Forklift leasing offers several distinct financial structures, each with different ownership outcomes, payment levels, and end-of-term choices. The right option depends on whether you want lower monthly payments, eventual ownership, or maximum flexibility.
The Two Primary Lease Types
Fair Market Value (FMV) Lease (Operating Lease)
This is a true lease where you pay for the forklift's use during the term but do not build equity. Monthly payments are the lowest of any option. At the end of the term, you can return the forklift, renew the lease, or purchase it at its then-current fair market value. This structure is ideal for businesses that want lower payments, plan to upgrade equipment every 3-5 years, prefer to keep equipment off their balance sheet, and want maintenance often bundled into the payment.
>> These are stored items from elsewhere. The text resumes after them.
/-! ### `setControlHeld` -/

@[simp] theorem setControlHeld_cfg (c : Option ControlHeld) : (setControlHeld c s).cfg = s.cfg := rfl
@[simp] theorem setControlHeld_hw (c : Option ControlHeld) : (setControlHeld c s).hw = s.hw := rfl
@[simp] theorem setControlHeld_fw (c : Option ControlHeld) : (setControlHeld c s).fw = s.fw := rfl
@[simp] theorem setControlHeld_tasks_pollHeld (c : Option ControlHeld) : (setControlHeld c s).tasks.pollHeld = s.tasks.pollHeld := rfl
@[simp] theorem setControlHeld_tasks_control (c : Option ControlHeld) :
    (setControlHeld c s).tasks.control = c := rfl
@[simp] theorem setControlHeld_tasks_eps (c : Option ControlHeld) : (setControlHeld c s).tasks.eps = s.tasks.eps := rfl
@[simp] theorem setControlHeld_inbox (c : Option ControlHeld) : (setControlHeld c s).inbox = s.inbox := rfl
@[simp] theorem setControlHeld_sched (c : Option ControlHeld) : (setControlHeld c s).sched = s.sched := rfl
@[simp] theorem setControlHeld_log (c : Option ControlHeld) : (setControlHeld c s).log = s.log := rfl

/-! ### `setEpHeld` -/

@[simp] theorem setEpHeld_cfg (n : Fin 8) (h : EpHeld) : (setEpHeld n h s).cfg = s.cfg := rfl
@[simp] theorem setEpHeld_hw (n : Fin 8) (h : EpHeld) : (setEpHeld n h s).hw = s.hw := rfl
@[simp] theorem setEpHeld_fw (n : Fin 8) (h : EpHeld) : (setEpHeld n h s).fw = s.fw := rfl
@[simp] theorem setEpHeld_tasks_pollHeld (n : Fin 8) (h : EpHeld) : (setEpHeld n h s).tasks.pollHeld = s.tasks.pollHeld := rfl
@[simp] theorem setEpHeld_tasks_control (n : Fin 8) (h : EpHeld) : (setEpHeld n h s).tasks.control = s.tasks.control := rfl
@[simp] theorem setEpHeld_tasks_eps (n : Fin 8) (h : EpHeld) :
    (setEpHeld n h s).tasks.eps = s.tasks.eps.set n h := rfl
@[simp] theorem setEpHeld_inbox (n : Fin 8) (h : EpHeld) : (setEpHeld n h s).inbox = s.inbox := rfl
@[simp] theorem setEpHeld_sched (n : Fin 8) (h : EpHeld) : (setEpHeld n h s).sched = s.sched := rfl
@[simp] theorem setEpHeld_log (n : Fin 8) (h : EpHeld) : (setEpHeld n h s).log = s.log := rfl

/-! ### `observe` -/

@[simp] theorem observe_cfg (o : Obs) : (observe o s).cfg = s.cfg := rfl
@[simp] theorem observe_hw (o : Obs) : (observe o s).hw = s.hw := rfl
@[simp] theorem observe_fw (o : Obs) : (observe o s).fw = s.fw := rfl
@[simp] theorem observe_tasks (o : Obs) : (observe o s).tasks = s.tasks := rfl
@[simp] theorem observe_inbox (o : Obs) : (observe o s).inbox = s.inbox := rfl
@[simp] theorem observe_sched (o : Obs) : (observe o s).sched = s.sched := rfl
@[simp] theorem observe_log (o : Obs) : (observe o s).log = o :: s.log := rfl

/-! ### `answer` -/

@[simp] theorem answer_cfg (a : Answer) : (answer a s).cfg = s.cfg := rfl
@[simp] theorem answer_hw (a : Answer) : (answer a s).hw = s.hw := rfl
@[simp] theorem answer_fw (a : Answer) : (answer a s).fw = s.fw := rfl
@[simp] theorem answer_tasks (a : Answer) : (answer a s).tasks = s.tasks := rfl
@[simp] theorem answer_inbox (a : Answer) : (answer a s).inbox = s.inbox := rfl
@[simp] theorem answer_sched (a : Answer) : (answer a s).sched = s.sched := rfl
@[simp] theorem answer_log (a : Answer) : (answer a s).log = .answer a :: s.log := rfl
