theorem execEpWrite_reach {a : EpAddr} {data : List Byte} {s t : State} (hs : q = true → Quiet s)
    (h : execEpWrite a data s = .next t) : Reach i q s t := by
  obtain ⟨n, -, h⟩ := withEndpoint_eq_next.mp h
  have r : Reach i q s s := .refl
  split at h
  · cases h
  · split at h
    · cases h
    · split at h
      · exact r.finish h
      · obtain ⟨b, hb, h⟩ := andThen_eq_next.mp h
        obtain ⟨c, hc, h⟩ := andThen_eq_next.mp h
        obtain ⟨d, hd, h⟩ := andThen_eq_next.mp h
        obtain ⟨e, he, h⟩ := andThen_eq_next.mp h
        cases h
        exact (((((r.memWrite hs hb).point hs hc).step (.txcnt n _ c)).point hs hd |>.point hs he).storeEpCsr n
          _ _).step (.held _ _)

/-- Whatever an operation does is a sequence of atomic changes. -/
theorem exec_reach {o : Instr} {s t : State} (hs : q = true → Quiet s) (h : exec o s = .next t) :
    Reach (some o) q s t := by
  have r : Reach (some o) q s s := .refl
  cases o with
  | bReset => exact .single (.bus .reset rfl h)
  | bSuspend => exact .single (.bus .suspend rfl h)
  | bResume => exact .single (.bus .resume rfl h)
  | bSof => exact .single (.bus .sof rfl h)
  | bSetup addr ep data => exact .single (.bus (.setup addr ep data) rfl h)
  | bOut addr ep pid data => exact .single (.bus (.out addr ep pid data) rfl h)
  | bIn addr ep ack => exact .single (.bus (.inp addr ep ack) rfl h)
  | newDriver a b =>
    simp only [exec, execNew] at h
    split at h
    · cases h
    · exact (r.step (.new a b s rfl)).finish h
  | allocIn ty opt mps iv => exact allocate_reach h
  | allocOut ty opt mps iv => exact allocate_reach h
  | start cmps =>
    simp only [exec, execStart] at h
    split at h
    · cases h
    · split at h
      · exact (r.step (.start cmps s)).finish h
      split at h
      · cases h
      · rename_i ha _
        refine ((r.step (.alloc 0 .out .control cmps 0 s (by decide) ?_)).step (.start cmps _)).finish h
        simpa [allocFails] using ha
  | bufmap n d =>
    obtain ⟨n, -, h⟩ := orAbort_eq_next.mp h
    exact r.finish h
  | irq => exact (r.step (.clearSched s)).step (.irq _ rfl h)
  | poll =>
    simp only [exec, execPoll, pollAwait] at h
    split at h
    · cases h
    · split at h
      · exact (r.step (.consume s)).pollPass hs h
      · cases h
        exact r.step (.held _ s)
  | epSetStalled a b => exact execEpSetStalled_reach hs h
  | epIsStalled a =>
    obtain ⟨n, -, h⟩ := withEndpoint_eq_next.mp h
    exact r.finish h
  | epSetEnabled a b => exact execEpSetEnabled_reach hs h
  | enable => exact execEnable_reach hs h
  | disable => exact execDisable_reach hs h
  | remoteWakeup => exact r.finish h
  | cpMaxPacketSize => exact r.finish h
  | cpSetup => exact r.setupCheck hs (.inl rfl) (whenControlFree_eq_next.mp h).2
  | cpDataOut len f l => exact (r.step (.phase _ s)).dataOutCheck hs (whenControlFree_eq_next.mp h).2
  | cpDataIn data f l => exact r.dataInCheck hs (whenControlFree_eq_next.mp h).2
  | cpAccept => exact r.statusPhase.acceptSteps hs (whenControlFree_eq_next.mp h).2
  | cpReject =>
    obtain ⟨-, h⟩ := whenControlFree_eq_next.mp h
    obtain ⟨a, ha, h⟩ := andThen_eq_next.mp h
    exact (((r.statusPhase.point hs ha).changeEpCsr 0 _ _).step (.phase _ _)).controlReturn h
  | cpAcceptSetAddress addr =>
    obtain ⟨-, h⟩ := whenControlFree_eq_next.mp h
    obtain ⟨a, ha, h⟩ := andThen_eq_next.mp h
    exact ((r.statusPhase.step (.devar addr _)).point hs ha).acceptSteps hs h
  | epInfo a =>
    obtain ⟨n, -, h⟩ := withEndpoint_eq_next.mp h
    exact r.finish h
  | epWaitEnabled a =>
    obtain ⟨n, -, h⟩ := withEndpoint_eq_next.mp h
    split at h
    · cases h
    · split at h
      · exact r.finish h
      · cases h
        exact r.step (.held _ s)
  | epRead a len => exact execEpRead_reach hs h
  | epWrite a data => exact execEpWrite_reach hs h
  | rd32Csr | rd32Ier | rd32Isr | rd32Devar => exact returnWord_reach h
  | wr32Csr v => cases h; exact .single (.csr _ s fun _ _ => .inr (.inr ⟨v, rfl⟩))
  | wr32Ier v => cases h; exact .single (.ier _ s)
  | wr32Isr v => cases h; exact .single (.status _ s)
  | wr32Devar v => cases h; exact .single (.devar _ s)
  | rd32Ep0csr | rd32Ep1csr | rd32Ep2csr | rd32Ep3csr | rd32Ep4csr | rd32Ep5csr | rd32Ep6csr | rd32Ep7csr
  | rd32Ep0tcr | rd32Ep1tcr | rd32Ep2tcr | rd32Ep3tcr | rd32Ep4tcr | rd32Ep5tcr | rd32Ep6tcr | rd32Ep7tcr
  | rd32Ep0cfgr | rd32Ep1cfgr | rd32Ep2cfgr | rd32Ep3cfgr | rd32Ep4cfgr | rd32Ep5cfgr | rd32Ep6cfgr
  | rd32Ep7cfgr => exact returnWord_reach h
  | wr32Ep0csr v | wr32Ep1csr v | wr32Ep2csr v | wr32Ep3csr v | wr32Ep4csr v | wr32Ep5csr v | wr32Ep6csr v
  | wr32Ep7csr v => exact rawWriteCsr_reach h
  | wr32Ep0tcr v | wr32Ep1tcr v | wr32Ep2tcr v | wr32Ep3tcr v | wr32Ep4tcr v | wr32Ep5tcr v | wr32Ep6tcr v
  | wr32Ep7tcr v => exact rawWriteTcr_reach h
  | wr32Ep0cfgr v | wr32Ep1cfgr v | wr32Ep2cfgr v | wr32Ep3cfgr v | wr32Ep4cfgr v | wr32Ep5cfgr v | wr32Ep6cfgr v
  | wr32Ep7cfgr v => exact rawWriteCfgr_reach h
  | rd32Sram off =>
    simp only [exec, execRd32Sram] at h
    split at h
    · cases h
    · split at h
      · cases h
      · exact (r.step (.draw _ s)).trans (returnWord_reach h)
  | wr32Sram off v =>
    simp only [exec, execWr32Sram] at h
    split at h
    · cases h
    · split at h
      · cases h
      · rename_i h₁ h₂
        cases h
        refine r.step (.bytes _ _ s ?_)
        simp only [wordBytesLe, List.length_cons, List.length_nil]
        omega

end Sys2Proof.Machine
end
$1 Buyout Lease (Capital Lease)
This structure functions like a financed purchase. Monthly payments are higher than FMV leases because you are paying down the full value of the equipment. At the end of the term (typically 3-7 years), you pay $1 and own the forklift outright. This is best for businesses that want eventual ownership, plan to keep the forklift for many years, can handle higher monthly payments, and want to claim depreciation and tax benefits.
Additional Lease Structures
Rent-to-Own Programs combine features of renting and buying. You make affordable weekly or monthly payments over a fixed term (typically 5 years), and at the end, you own the forklift. These programs offer no large upfront costs and no exit fees, with maintenance often included during the term.
Master Lease establishes a pre-approved funding limit for multiple equipment purchases over time. You can acquire forklifts as needed without reapplying for financing each time, with a known credit limit upfront.
Full-Service Lease bundles maintenance, repairs, and sometimes even tires and battery service into the monthly payment. This is also called a "lease with full service option" and provides predictable monthly costs with no unexpected repair bills.
Key Lease Terms to Know
Term What It Means
Term Length Typically 12 to 84 months (1-7 years)
Residual Value The estimated value of the forklift at lease end; affects FMV lease payments
Early Termination Fee Penalty for ending the lease early, often up to 10-15% of remaining payments
Purchase Option Your right to buy the forklift at lease end ($1, FMV, or fixed percentage)
Usage Allowance Standard leases assume 2,000 hours/year; exceeding this incurs overage fees
Which Option Should You Choose?
Choose FMV Lease if: you want the lowest monthly payments, plan to upgrade every 3-5 years, prefer equipment off your balance sheet, and maintenance included is valuable.
Choose $1 Buyout if: you want to own the forklift eventually, plan to keep it for 7+ years, can handle higher payments, and want depreciation benefits.
Choose Rent-to-Own if: you want to own but need low initial costs, have tight cash flow, and want maintenance included during the term.
Choose Full-Service if: you lack an in-house maintenance team, want predictable monthly costs, and prefer to avoid unexpected repair bills.
Lease terms typically run 12-84 months. Payments are fixed and predictable, making budgeting easier. Monthly payments include interest, and you pay only for the portion of the equipment's life you use (FMV) or the full value ($1 buyout). Most leases offer maintenance inclusion options, and end-of-term decisions include return, buy, or upgrade.
Next Step: Contact your local forklift dealer (Toyota, Hyster, Yale, Mitsubishi, Hyundai, Linde) to request lease quotes for your specific forklift models. Compare total cost over the term, not just monthly payments. A $500/month FMV lease over 60 months costs $30,000 total, while a $650/month $1 buyout over 60 months costs $39,001 total (including the final $1). The $1 buyout costs more per month but leaves you owning an asset.